I glanced over my shoulder. The winged fiends were keeping pace with me every step of the way, bobbing and weaving in tight formation, waiting for me to make the mistake of shortening my stride or decreasing speed. My right hand and left arm were already bloody from swatting one mosquito after it had drunk its fill, and I expected far worse to happen if I stopped for a drink of water.
I jogged ahead, hoping to lose the tenacious swarm, but the gambit only worked a few minutes at a time and left me fighting to catch my breath on the steep mountain trail. A sign at the Mt. Thielsen trailhead had warned about a recent windstorm demolishing part of the route to the summit, and I greatly feared what would happen if the mosquitoes caught up to me while I was struggling through the deadfall.

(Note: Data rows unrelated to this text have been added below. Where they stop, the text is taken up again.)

/-- R224, R226, R98: `EXECUTE_SPI` answered by a correct reply. The message sent is the wire row of the SPI request. -/
def Obligations.ExecuteSpiSucceeds : Prop :=
  ∀ (s : State) (cmd : Word) (payload tail w : List Byte), s.ready = true →
    s.regs.status.linkOk = true → s.regs.status.seqValid = true →
    payload.length = s.count1 → s.count1 ≤ s.cfg.rxPayloadMax → s.count0 ≤ s.cfg.txPayloadMax - 28 →
    s.regs.arg2 ≠ 0#32 → s.txbuf.written 44 s.count0 = true → w = s.txbuf.read 44 s.count0 →
    s.edge.tpOpen = true → s.edge.prompt 10 = true →
    s.edge.rx = encode (.wireReply cmd s.regs.seq (frameChecksum .little cmd s.regs.seq payload) payload) ++ tail →
    ∃ t c, exec .hostExecuteSpi s = .next t ∧
      t.regs.err = 0#8 ∧ t.regs.status = s.regs.status.ended ∧ t.regs.res = s.regs.arg1 ∧
      t.rxbuf.written 16 s.count1 = true ∧ t.rxbuf.read 16 s.count1 = payload ∧
      t.regs.seq = s.regs.seq + 1#32 ∧ t.edge.nvs = .bytes (wordBytes .little (s.regs.seq + 1#32)) ∧
      t.edge.sent = s.edge.sent ++ encode (.wireSpiRequest s.regs.seq c s.regs.speed s.cfg.spiK0 s.cfg.spiK1
        s.cfg.spiK2 s.cfg.spiK3 s.regs.arg1 w) ∧
      c = frameChecksum .little 43#32 s.regs.seq (spiPayload s.regs.speed s.cfg.spiK0 s.cfg.spiK1 s.cfg.spiK2
        s.cfg.spiK3 s.regs.arg1 w) ∧
      t.edge.rx = tail ∧ t.regs.speed = s.regs.speed ∧
      t.regs.arg0 = s.regs.arg0 ∧ t.regs.arg1 = s.regs.arg1 ∧ t.regs.arg2 = s.regs.arg2 ∧
      ∀ a, 44 ≤ a → t.txbuf.get? a = s.txbuf.get? a

/-- R225, and R224, R83, R245 for counts that do not fit: where `EXECUTE_SPI` is turned away it changes nothing but ERR and
the flags. -/
def Obligations.ExecuteSpiTurnedAway : Prop :=
  ∀ s : State, s.ready = true →
    (s.regs.status.linkOk = false → exec .hostExecuteSpi s = .next (s.refusedWith 0xD#4 .notReady)) ∧
    (s.regs.status.linkOk = true → s.cfg.rxPayloadMax < s.count1 ∨ s.cfg.txPayloadMax - 28 < s.count0 →
      exec .hostExecuteSpi s = .next (s.refusedWith 0xD#4 .allocationFailure))

/-- The frames of the two host operations that exchange (R29, R33, R34, R221, R224): what they leave unchanged where they
were not cut by a reset. One that ended with RetriesExhausted or StoreUnavailable may leave the bytes of RXBUF without a
value (log 13). -/
def Obligations.HostOperationFrame : Prop :=
  ∀ s t : State, s.ready = true → t.regs.status.done = true →
    (exec .hostInitialize s = .next t →
      (∀ a, 16 ≤ a → t.txbuf.get? a = s.txbuf.get? a) ∧
      (∀ a, 16 ≤ a → t.rxbuf.get? a = s.rxbuf.get? a ∨ t.rxbuf.get? a = none) ∧
      (t.regs.err ≠ 4#8 → t.regs.err ≠ 5#8 → ∀ a, 16 ≤ a → t.rxbuf.get? a = s.rxbuf.get? a) ∧
      (t.regs.status.halted = true → t.regs.err = 5#8) ∧ t.edge.tpOpen = s.edge.tpOpen) ∧
    (exec .hostExecuteSpi s = .next t →
      (∀ a, 44 ≤ a → t.txbuf.get? a = s.txbuf.get? a) ∧
      (∀ a, 16 + s.count1 ≤ a → t.rxbuf.get? a = s.rxbuf.get? a ∨ t.rxbuf.get? a = none) ∧
      (t.regs.err ≠ 4#8 → t.regs.err ≠ 5#8 → ∀ a, 16 + s.count1 ≤ a → t.rxbuf.get? a = s.rxbuf.get? a) ∧
      t.regs.status.seqValid = s.regs.status.seqValid ∧ t.regs.status.linkOk = s.regs.status.linkOk ∧
      (t.regs.status.halted = true → t.regs.err = 5#8) ∧ t.edge.tpOpen = s.edge.tpOpen)

/-- R227, R75: `SHUTDOWN` releases the transport; R75, R273: its owner's opening opens it and changes nothing else. That
the bytes buffered on the receive side stay in both is the model's choice (log 28). -/
def Obligations.ShutdownReleasesOwnerOpens : Prop :=
  (∀ (s : State) (a : EnvAnswer) (rest : List EnvAnswer), s.ready = true →
    s.edge.answers = a :: rest → a.reset = false →
    exec .hostShutdown s = .next { s.after 0xE#4 with
      regs := { (s.after 0xE#4).regs with status := { s.regs.status.ended with linkOk := false } }
      edge := { s.edge.drawn a rest with tpOpen := false, trace := s.edge.trace ++ [.tpRelease] } }) ∧
  (∀ (s : State) (rest : List Event), s.pending = .openTransport :: rest →
    step s = .next { s with pending := rest, edge := { s.edge with tpOpen := true } })

/-- R249, R105: the reserved selector raises `IllegalOperation` with no other effect. -/
def Obligations.ReservedSelectorRaises : Prop :=
  ∀ s : State, s.ready = true → exec .reservedF s = .next (s.refusedWith 0xF#4 .illegalOperation)

/-- R246, R290, R34: no partial payload is returned by an exchange that failed. -/
def Obligations.NoPartialPayload : Prop :=
  ∀ (s t : State) (i : Instr), i ∈ [Instr.treXchg, .hostInitialize, .hostExecuteSpi] → s.ready = true →
    exec i s = .next t → (t.regs.err = 4#8 ∨ (t.regs.err = 5#8 ∧ i ≠ .hostInitialize)) → t.rxbuf = []

/-! ## The machine as a whole -/

/-- R252, R28: a halted engine ignores every operation; while one runs no other starts. -/
def Obligations.OperationsNeedIdleEngine : Prop :=
  ∀ (s : State) (i : Instr), portOf i = .op →
    (s.regs.status.halted = true → exec i s = .next s) ∧
    (s.regs.status.halted = false → s.regs.status.busy = true → exec i s = .fault .hostBlocked)

/-- R252, R270: HALTED is left only by reset, and until then ERR, SEQ and NVS stay. -/
def Obligations.OnlyResetLeavesHalted : Prop :=
  ∀ s t : State, s.regs.status.halted = true → step s = .next t →
    (∀ rest, s.pending ≠ .resetInput :: rest) →
    t.regs.status = s.regs.status ∧ t.regs.err = s.regs.err ∧ t.regs.seq = s.regs.seq ∧ t.edge.nvs = s.edge.nvs

/-- R22, R31, R271: an operation that ended leaves ARG0 to ARG2 and SPEED alone; one that a reset cut leaves every
register at its reset value and the buffers without a value, and its partial results are lost. None changes a
parameter. -/
def Obligations.OperationEndsOrIsCut : Prop :=
  ∀ (s t : State) (i : Instr), portOf i = .op → s.ready = true → exec i s = .next t →
    t.cfg = s.cfg ∧ t.pending = s.pending ∧ t.hostData = s.hostData ∧
    (t.regs.status.done = true →
      t.regs.status.busy = false ∧ t.regs.arg0 = s.regs.arg0 ∧ t.regs.arg1 = s.regs.arg1 ∧
      t.regs.arg2 = s.regs.arg2 ∧ t.regs.speed = s.regs.speed) ∧
    (t.regs.status.done = false →
      (∃ v, t.regs = Regs.reset s.cfg.speedReset v) ∧ t.txbuf = [] ∧ t.rxbuf = [] ∧ t.failures = [])

/-- R36, R72, R258: time never decreases and nothing sent is recalled, whatever step is taken. -/
def Obligations.TimeAndSentStreamOnlyGrow : Prop :=
  ∀ s t : State, step s = .next t →
    s.edge.now ≤ t.edge.now ∧ s.edge.sent <+: t.edge.sent ∧ s.edge.trace <+: t.edge.trace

Really, I wasn’t even supposed to be here. Plans to backpack with friends in the Trinity Alps were cancelled, however, due to the eruption of thirteen major forest fires in Northern California. The thick yellow haze colored everything in the sepia tones of old photographs, creating a nostalgic atmosphere in the city of Redding that I might have explored further if it weren’t for the convoys of fire trucks pouring in and out of the Trinity Alps region.
I thought I had escaped the smoke by coming into Oregon, but overnight, the winds had carried the haze across the state line. When I saw the murky air outside my tent this morning, perhaps I should have continued north towards Washington, but I needed the exercise if I wanted to climb 12,276-foot Mt. Adams in a few days without succumbing to altitude sickness. The current hike was a compromise between high-altitude acclimatization and potential lung damage from smoke inhalation.
With hungry mosquitoes in hot pursuit, I entered the blowdown area, where the biggest trees in the forest had been leveled by a colossal wind. Trail crews had begun to chainsaw a path through the devastation, but I still had to hike in and out of deep pits left by overturned root systems. As I feared, the trail then disappeared completely beneath an impenetrable thicket of splintered trunks and churned earth. Rarely had I seen such complete obliteration of a natural landscape. Thankfully, the mosquitoes called off their relentless attack where the trail ended, as if they themselves were hesitant to venture out into the wasteland.
A scattering of ribbons designated approximately where the hillside trail used to be, so I began gingerly tightroping across the piled tree trunks, forging a new path above the chaotic debris. If I lost my balance and fell, my body would ricochet awkwardly off three or four logs before I hit the ground in an unnatural and probably comatose position. There was no other way through, but fortunately my sense of equilibrium sustained me until I could escape into friendlier forests.